Records provided Block Start

-- ==== Sys2Proof/Laws/State.lean ====
section
/-! SUPPORT. What each update of the state leaves alone, one lemma for each field and update, and what reading a core, a
partition or an entry gives after each update. -/

namespace Sys2Proof.Machine

/-! ### popItem -/

@[simp] theorem State.popItem_cores (s : State) : (s.popItem).cores = s.cores := rfl
@[simp] theorem State.popItem_parts (s : State) : (s.popItem).parts = s.parts := rfl
@[simp] theorem State.popItem_hbm (s : State) : (s.popItem).hbm = s.hbm := rfl
@[simp] theorem State.popItem_hostMem (s : State) : (s.popItem).hostMem = s.hostMem := rfl
@[simp] theorem State.popItem_dieTlb (s : State) : (s.popItem).dieTlb = s.dieTlb := rfl
@[simp] theorem State.popItem_wall (s : State) : (s.popItem).wall = s.wall := rfl
@[simp] theorem State.popItem_tsrc (s : State) : (s.popItem).tsrc = s.tsrc := rfl
@[simp] theorem State.popItem_tport (s : State) : (s.popItem).tport = s.tport := rfl
@[simp] theorem State.popItem_toff (s : State) : (s.popItem).toff = s.toff := rfl
@[simp] theorem State.popItem_lock (s : State) : (s.popItem).lock = s.lock := rfl
@[simp] theorem State.popItem_wbase (s : State) : (s.popItem).wbase = s.wbase := rfl
@[simp] theorem State.popItem_plimit (s : State) : (s.popItem).plimit = s.plimit := rfl
@[simp] theorem State.popItem_tjlimit (s : State) : (s.popItem).tjlimit = s.tjlimit := rfl
@[simp] theorem State.popItem_fcap (s : State) : (s.popItem).fcap = s.fcap := rfl
@[simp] theorem State.popItem_pnow (s : State) : (s.popItem).pnow = s.pnow := rfl
@[simp] theorem State.popItem_temp (s : State) : (s.popItem).temp = s.temp := rfl
@[simp] theorem State.popItem_coolAt (s : State) : (s.popItem).coolAt = s.coolAt := rfl
@[simp] theorem State.popItem_freq (s : State) : (s.popItem).freq = s.freq := rfl
@[simp] theorem State.popItem_stepAt (s : State) : (s.popItem).stepAt = s.stepAt := rfl
@[simp] theorem State.popItem_bar4Log (s : State) : (s.popItem).bar4Log = s.bar4Log := rfl
@[simp] theorem State.popItem_ready (s : State) : (s.popItem).ready = s.ready := rfl
@[simp] theorem State.popItem_hivreq (s : State) : (s.popItem).hivreq = s.hivreq := rfl
@[simp] theorem State.popItem_hivgnt (s : State) : (s.popItem).hivgnt = s.hivgnt := rfl
@[simp] theorem State.popItem_diagWord (s : State) : (s.popItem).diagWord = s.diagWord := rfl
@[simp] theorem State.popItem_diagCount (s : State) : (s.popItem).diagCount = s.diagCount := rfl
@[simp] theorem State.popItem_entries (s : State) : (s.popItem).entries = s.entries := rfl
@[simp] theorem State.popItem_groups (s : State) : (s.popItem).groups = s.groups := rfl
@[simp] theorem State.popItem_arrivals (s : State) : (s.popItem).arrivals = s.arrivals := rfl
@[simp] theorem State.popItem_iqWords (s : State) : (s.popItem).iqWords = s.iqWords := rfl
@[simp] theorem State.popItem_iq (s : State) : (s.popItem).iq = s.iq := rfl
@[simp] theorem State.popItem_iqDrop (s : State) : (s.popItem).iqDrop = s.iqDrop := rfl
@[simp] theorem State.popItem_iqAcks (s : State) : (s.popItem).iqAcks = s.iqAcks := rfl
@[simp] theorem State.popItem_mismatch (s : State) : (s.popItem).mismatch = s.mismatch := rfl
@[simp] theorem State.popItem_objects (s : State) : (s.popItem).objects = s.objects := rfl
@[simp] theorem State.popItem_nextHandle (s : State) : (s.popItem).nextHandle = s.nextHandle := rfl
@[simp] theorem State.popItem_heap (s : State) : (s.popItem).heap = s.heap := rfl
@[simp] theorem State.popItem_plan (s : State) : (s.popItem).plan = s.plan := rfl
@[simp] theorem State.popItem_slots (s : State) : (s.popItem).slots = s.slots := rfl
@[simp] theorem State.popItem_ports (s : State) : (s.popItem).ports = s.ports := rfl
@[simp] theorem State.popItem_sites (s : State) : (s.popItem).sites = s.sites := rfl
@[simp] theorem State.popItem_contribs (s : State) : (s.popItem).contribs = s.contribs := rfl
@[simp] theorem State.popItem_heldBack (s : State) : (s.popItem).heldBack = s.heldBack := rfl
@[simp] theorem State.popItem_modNum (s : State) : (s.popItem).modNum = s.modNum := rfl
@[simp] theorem State.popItem_irqs (s : State) : (s.popItem).irqs = s.irqs := rfl
@[simp] theorem State.popItem_outbox (s : State) : (s.popItem).outbox = s.outbox := rfl
@[simp] theorem State.popItem_readback (s : State) : (s.popItem).readback = s.readback := rfl
@[simp] theorem State.popItem_inbox (s : State) : (s.popItem).inbox = s.inbox := rfl
@[simp] theorem State.popItem_marks (s : State) : (s.popItem).marks = s.marks := rfl
@[simp] theorem State.popItem_edge (s : State) : (s.popItem).edge = s.edge := rfl
@[simp] theorem State.popItem_free (s : State) : (s.popItem).free = s.free := rfl
@[simp] theorem State.popItem_turn (s : State) : (s.popItem).turn = s.turn := rfl
@[simp] theorem State.popItem_undo (s : State) : (s.popItem).undo = s.undo := rfl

Records provided Block End

■ Task prompt ■
Wherever a line in the records above includes "each", count it, then give the total and nothing besides.

■ Your response ■
2